To Chad she seemed like a madwoman herding human cattle. Then she was at his back, the heel of her hand slamming between his shoulder blades, driving him forward. “GO! FIGHT!”
Chad’s feet found the staircase and he began to move up even as he heard gunfire erupt anew above him. He fumbled with his own gas mask and somehow managed to get it on. Then Allyson was racing up the staircase, hurrying past him to put herself between him and the bad guys yet again.
Chad ran after her.
CHAPTER TWENTY-NINE
Marcy burst through the bedroom door into a hallway choked with black-clad Apprentices and a handful of Black Brigade soldiers who were attempting to herd the frightened sadists back into their rooms. She looked to her left and right and saw no immediate sign of Ellen. Shit. She went up on her toes and lifted her chin in an attempt to see above the heads of the babbling morons in her way. Sometimes it was a real pain in the ass being a short girl. Then she finally caught a glimpse of the bobbing head of a person weaving between the gathered Apprentices.
Ellen.
She was heading toward the staircase to the second floor. Toward the source of all that gunfire. Marcy shoved people aside with one hand and waved the Glock around with the other as she set off in desperate pursuit. She ignored the frequent shouts of protest and pushed her way forward with reckless abandon. One big male Apprentice glared at her and moved back into her path. He was opening his mouth to say something when she shot him between the eyes. She hopped over his falling corpse and continued forward with greater ease, the Apprentices and Bl
ack Brigades shrinking away from her, creating a wide path straight down the middle of the hallway.
Marcy caught sight of Ellen’s back. She had reached the staircase landing and showed no signs of slowing down. Marcy put on a burst of speed as her sister started down the stairs. Some part of her was aware of how crazy this was. The thing she was risking her life for wasn’t really her sister. Dream could conjure another one into existence if it died. But some deep, familial instinct drove her forward anyway.

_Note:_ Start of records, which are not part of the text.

-- ==== Sys2Proof/Machine/Container.lean ====
section
/-! DEFINITION. The Sequence container's pure functions: building (spec/44_sequence.md R241), reaching a block (R249), whole
decode (R250), the directory seek (R254), canonical form (R243). -/

namespace Sys2Proof.Machine

/-- The first `k` consecutive runs of length `size` (the last may be shorter) (R241). -/
def runsOf (size : Nat) : Nat → List Word → List (List Word)
  | 0, _ => []
  | k + 1, vs => vs.take size :: runsOf size k (vs.drop size)

/-- The blocks that `seq_build(values, B)` writes (R241). -/
def seqBlocks (vs : List Word) (size : Nat) : List EFBlock :=
  (runsOf size (ceilDiv vs.length size) vs).map efEncode

/-- The running byte offsets of consecutive pieces, the first at `o` (R241, R114). -/
def offsetsFrom : Nat → List (List Byte) → List Word
  | _, [] => []
  | o, p :: ps => BitVec.ofNat 64 o :: offsetsFrom (o + p.length) ps

/-- `seq_build(values, B)`, for non-decreasing values and `B ≥ 1` (R241). -/
def seqBuild (vs : List Word) (bsz : BitVec 32) : Sequence :=
  let runs := runsOf bsz.toNat (ceilDiv vs.length bsz.toNat) vs
  let pieces := runs.map fun run => blockBytes (efEncode run)
  { nElem := BitVec.ofNat 64 vs.length
    blockSize := bsz
    nBlocks := BitVec.ofNat 64 runs.length
    blockLast := runs.map fun run => run.getLastD 0
    blockOffset := offsetsFrom 0 pieces
    payload := pieces.flatten }

/-- `block_at(S, b) = parse_block(S.payload, S.block_offset[b])` (R249). -/
def blockAt (q : Sequence) (b : Nat) : EFBlock := parseBlock q.payload (q.blockOffset.getD b 0).toNat

/-- `decode(S)`: the blocks' decodes in order (R250). -/
def seqDecode (q : Sequence) : List Word :=
  q.blockOffset.flatMap fun o => efDecode (parseBlock q.payload o.toNat)

/-- The binary search of R254 between `lo` and `hi`; `fuel` bounds the loop. -/
def seekLoop (lasts : List Word) (v : Word) : Nat → Nat → Nat → Nat
  | 0, lo, _ => lo
  | fuel + 1, lo, hi =>
    if lo < hi then
      let mid := (lo + hi) / 2
      if (lasts.getD mid 0).toNat < v.toNat then seekLoop lasts v fuel (mid + 1) hi
      else seekLoop lasts v fuel lo mid
    else lo

/-- `seek(S, v)`: the smallest `b` with `block_last[b] ≥ v`, or `n_blocks` if there is none (R254). -/
def seek (q : Sequence) (v : Word) : Nat := seekLoop q.blockLast v q.blockLast.length 0 q.blockLast.length

/-- `get(i)`: block `i div B`, rank `i mod B` (R252). -/
def seqGet (q : Sequence) (i : Nat) : Option Word := efAt (blockAt q (i / q.blockSize.toNat)) (i % q.blockSize.toNat)

/-- `contains(v)`: seek, the test against the found block's `floor`, membership in the block (R253, R255). -/
def seqContains (q : Sequence) (v : Word) : Bool :=
  let b := seek q v
  if b = q.nBlocks.toNat then false
  else if v.toNat < (blockAt q b).floor.toNat then false
  else efContains (blockAt q b) v

/-- A canonical Sequence: one that `seq_build` gives for some non-decreasing values and some `B ≥ 1` (R243), decided by
decoding it and building the result; lengths stay below what a u64 holds (notes/assumptions/5.md, notes/assumptions/10.md). -/
def isCanonical (q : Sequence) : Bool :=
  let vs := seqDecode q
  decide (1 ≤ q.blockSize.toNat) && decide (vs.length < 2 ^ 64) && decide (q.payload.length < 2 ^ 64) && nonDecreasing vs
    && decide (seqBuild vs q.blockSize = q)

end Sys2Proof.Machine
end

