-- ==== Sys2Proof/Machine/Merge.lean ====
section
/-! DEFINITION. The set-algebra engine's pure functions: intersection (spec/46_setalgebra.md R303), union (R306), and the
block-at-a-time schedule of R304, which is a refinement and which no command calls (notes/assumptions/17.md). -/

namespace Sys2Proof.Machine

/-- The two-pointer loop of R303 while the left pointer stands on `x`; `rest` is the loop after the left pointer moves. -/
def intersectAt (x : Word) (rest : List Word → List Word) : List Word → List Word
  | [] => []
  | y :: ys =>
    if x.toNat < y.toNat then rest (y :: ys)
    else if x.toNat > y.toNat then intersectAt x rest ys
    else x :: rest ys

/-- `intersect_values(x, y)` (R303). -/
def intersectValues : List Word → List Word → List Word
  | [], _ => []
  | x :: xs, ys => intersectAt x (intersectValues xs) ys

/-- The merge loop of R306, before the test that drops repeats, while the left pointer stands on `x`. -/
def mergeAt (x : Word) (rest : List Word → List Word) : List Word → List Word
  | [] => x :: rest []
  | y :: ys => if x.toNat ≤ y.toNat then x :: rest (y :: ys) else y :: mergeAt x rest ys

/-- The values of both inputs in the order the loop of R306 takes them. -/
def mergeValues : List Word → List Word → List Word
  | [], ys => ys
  | x :: xs, ys => mergeAt x (mergeValues xs) ys

/-- Drop a value not above the last emitted one (R306). -/
def emitRising : Option Word → List Word → List Word
  | _, [] => []
  | none, v :: vs => v :: emitRising (some v) vs
  | some u, v :: vs => if u.toNat < v.toNat then v :: emitRising (some v) vs else emitRising (some u) vs

/-- `union_values(x, y)` (R306). -/
def unionValues (xs ys : List Word) : List Word := emitRising none (mergeValues xs ys)

/-- What is left of a decoded block after its head is taken; an exhausted block is closed (R304). -/
def restOf : List Word → Option (List Word)
  | [] => none
  | v :: vs => some (v :: vs)

/-- The block index after an element was taken: the next block once this one is exhausted (R304). -/
def stepBlock (rest : List Word) (b : Nat) : Nat := if rest.isEmpty then b + 1 else b

/-- The schedule of R304: at blocks `i` and `j`, with the unread part of each input's open block. -/
def intersectSchedule (p q : Sequence) : Nat → Nat → Nat → Option (List Word) → Option (List Word) → List Word
  | 0, _, _, _, _ => []
  | fuel + 1, i, j, bufP, bufQ =>
    if i < p.nBlocks.toNat ∧ j < q.nBlocks.toNat then
      match bufP, bufQ with
      | none, bufQ =>
        if (p.blockLast.getD i 0).toNat < (blockAt q j).floor.toNat then intersectSchedule p q fuel (i + 1) j none bufQ
        else intersectSchedule p q fuel i j (some (efDecode (blockAt p i))) bufQ
      | some xs, none =>
        if (q.blockLast.getD j 0).toNat < (blockAt p i).floor.toNat then intersectSchedule p q fuel i (j + 1) (some xs) none
        else intersectSchedule p q fuel i j (some xs) (some (efDecode (blockAt q j)))
      | some (x :: xs), some (y :: ys) =>
        if x.toNat < y.toNat then intersectSchedule p q fuel (stepBlock xs i) j (restOf xs) (some (y :: ys))
        else if x.toNat > y.toNat then intersectSchedule p q fuel i (stepBlock ys j) (some (x :: xs)) (restOf ys)
        else x :: intersectSchedule p q fuel (stepBlock xs i) (stepBlock ys j) (restOf xs) (restOf ys)
      | some _, some _ => []
    else []

/-- The intersection computed block by block (R304); every turn of the loop closes or opens a block or takes a value. -/
def intersectByBlocks (p q : Sequence) : List Word :=
  intersectSchedule p q (2 * (p.nBlocks.toNat + q.nBlocks.toNat) + p.nElem.toNat + q.nElem.toNat + 1) 0 0 none none

end Sys2Proof.Machine
end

She reached the staircase and went full-throttle down the stairs. The second-floor hallway was choked with smoke. Ellen reached the bottom of the stairs and stepped into that billowing white cloud. God alone knew what was driving her. She was heading into the worst of the danger rather than away from it. The only thing Marcy could figure was she was trying to get out of the house. Too bad she lacked the intelligence to recognize the impossibility of escape by that route.
Marcy leaped over the last four steps and landed hard on the floor. Pain exploded in her ankles, but she ignored it and moved into the hallway. A lot of Black Brigade men were in front of her now. And Ellen. Bullets whined in the air, punching holes in the walls, blowing out lights, and occasionally shredding the flesh of the soldiers. The smoke wasn’t as thick at this end of the hallway, and Marcy was grateful for that. She figured they had a few moments of relative safety, a narrow window of opportunity of which she meant to take full advantage.
She grabbed Ellen by the wrist and spun her around. The girl yelped and looked at her with eyes wide with fear. She didn’t seem to recognize Marcy at first. Then she cried out and threw her arms around Marcy in a rough embrace. Tears welled in Marcy’s eyes. She broke the embrace and grabbed Ellen by the wrist again. “Come on, girl, back upstairs. We’re gonna go see Dream.”
Ellen opened her mouth and said, “Muhmuh…muh—”
Marcy began to drag her back toward the staircase. “Yeah, yeah. Tell me later, okay?”